I disagreed. The ending, to me, wasn’t about selfishness. It was about how impossible it is to apply our straight-line idea of choice to a nonlinear sense of time. If you already remember the future, does choice exist? Life as we live it isn’t predetermined the way Arrival imagines, so these questions don’t map neatly onto our reality. I thought of the film as a concept that the director handed us to test our perspective on life. My boyfriend saw it as a realistic portrait of betrayal and character flaws. That’s the trap Arrival sets. It starts like a puzzle-box sci-fi movie and ends like a philosophical test you can’t finish. You either walk away thinking the story collapses under determinism, or you see it as something stranger and braver, where living with inevitability becomes a kind of decision.

The heptapods don’t predict the future; they experience it. Their written language is circular, with no beginning or end, reflecting a worldview in which every moment exists simultaneously. When Louise learns it, her perception shifts. What look like visions to us are memories for her. She doesn’t imagine what might happen; she remembers what already is. If the future already exists, then it isn’t a possibility; it’s a fact. Philosophers refer to this as a block universe, where all points in time are equally real. In that view, Louise’s “choice” to have a child isn’t actually a choice. It’s simply part of what already happens.

One reading is fatalist: Louise had no choice, and selfishness can’t be blamed. The other reading is that she could have resisted but didn’t; she knowingly embraced pain for the sake of the life she would live. Both readings land. If you take the fatalist view, the tragedy is unavoidable. If you take the other view, the weight is heavier because she made a choice most of us would struggle with. That’s where my boyfriend and I got stuck. If she had no choice, there’s no betrayal. If she did, maybe she was selfish, but only in the same way parents often are, bringing a child into a world where suffering is certain. That, to me, makes her human, not cruel. We form relationships without knowing every heartbreak in advance; we adopt pets even though they won’t live as long as we will.

My boyfriend argues that every action carries risk, and it’s sensible to weigh those risks for the best outcome. He asked, if you knew you’d get stabbed in an alley, would you still walk down that alley just to savour the memory of being there? That comparison pissed me off. I don’t think the film argues against trying to make the best choices. It shows a character who encounters something so foreign that she decides to accept the gift of knowledge and live with it. I find that perspective gives life a strange kind of meaning.

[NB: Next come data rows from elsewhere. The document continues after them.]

-- ==== Sys2Proof/Machine/Power.lean ====
section
/-! DEFINITION. Power requests, device states, wake and supply supervision (spec/19_power_states_and_domains.md R386–R400), and the
thermal shutdown (spec/14_skim_calibration_and_thermal.md R310). -/
namespace Sys2Proof.Machine

/-- Results of R389. -/
def prOK : Nat := 0
def prREFUSED : Nat := 1
def prABORTED : Nat := 2
def prBAD_REQ : Nat := 3
def prFUSED : Nat := 4
def prSUPPLY : Nat := 5
def prTIMEOUT : Nat := 6

/-- Wake sources of PWR_STAT.WAKE_SRC. -/
def wkPIN : Nat := 1
def wkREQUEST : Nat := 2
def wkEVENT : Nat := 3
def wkRING : Nat := 4
def wkTHERMAL : Nat := 5
def wkSCRIM : Nat := 6
def wkTIMER : Nat := 7
def wkBROWNOUT : Nat := 8

/-- STATE codes of R388. -/
def stRUN : Nat := 0
def stIDLE : Nat := 1
def stSLEEP : Nat := 2
def stDEEP : Nat := 3
def stOFF : Nat := 4

/-- R388: the fields of a request word. -/
def reqOp (w : Word) : Nat := bits w.toNat 47 44
def reqState (w : Word) : Nat := bits w.toNat 43 41
def reqFirst (w : Word) : Nat := bits w.toNat 5 0
def reqLast (w : Word) : Nat := bits w.toNat 5 0 + bits w.toNat 11 6

/-- R386: the domains that a state holds off. -/
def heldOff (st : Nat) : List Nat :=
  if st = stSLEEP then (List.range 57).filter fun d => !([0, 38, 41, 42, 43, 44, 47, 48, 51, 52, 53, 54, 55, 56].contains d)
  else if st = stDEEP then (List.range 57).filter fun d => !([0, 52, 53, 54, 55].contains d)
  else if st = stOFF then List.range 57
  else []

/-- R386: the domains that a state holds on. -/
def heldOn (st : Nat) : List Nat :=
  if st = stSLEEP then [0, 51, 52, 53, 54, 55, 56] else [0, 42, 43, 51, 52, 53, 54, 55, 56]

/-- R389: a request that ends with BAD_REQ. -/
def badReq (w : Word) : Bool :=
  let op := reqOp w
  if op = 3 then decide (4 < reqState w)
  else if op = 1 ∨ op = 2 then decide (56 < reqLast w) ||
    (op = 2 && [0, 51, 52, 53, 54, 55, 56].any fun d => decide (reqFirst w ≤ d) && decide (d ≤ reqLast w))
  else true

namespace State

/-- The code of the present state (R386). -/
def stateCode (s : State) : Nat := match s.pwr.state with | .idle => stIDLE | .sleep => stSLEEP | _ => stRUN

def pwrEv (s : State) (f : FRef) : State := s.ev f

/-- A request ends (R387, R389). -/
def pwrEnd (s : State) (result : Nat) : State :=
  let s := (s.pw fun p => { p with req := none }).put Reg.PWR_STAT.BUSY 0
  ((s.put Reg.PWR_STAT.RESULT result).ev Reg.PWR_EVT.DONE).seqEv 2

/-- R390: a request is refused by domain `d`. -/
def pwrRefuse (s : State) (d : Nat) : State :=
  (((s.inc Reg.PWR_REFUSE_CNT.COUNT).put Reg.PWR_STAT.REFUSER d).ev Reg.PWR_EVT.REFUSED).pwrEnd prREFUSED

What unsettles me is how the film refuses to let us pick a clean answer. It never says, “She had no choice.” It never says, “She bravely chose.” Instead, it plants us in the middle, watching someone move toward a future she already knows, full of both joy and heartbreak. Most alien-contact movies turn the encounter into questions about survival or tech. Arrival turns it into a private, unnerving question: if you knew your future, would you still live it? There’s no neat moral. Happiness will eventually lead to grief, so does that make it worthless? Or does its inevitability make it more meaningful?

Thinking back to that night with my boyfriend, I realize we’ll probably never agree about Louise Banks. He sees selfishness, I see inevitability. Two opposite readings, no choice at all or the bravest choice possible, both feel right. It asks us to accept that pain and joy aren’t separate, and that living with full knowledge of both can still be worth doing. My non-cinephile boyfriend and I agree on most films, but sometimes he’s wrong, and that's okay. I’ll still cherish these arguments long after a hypothetical ending.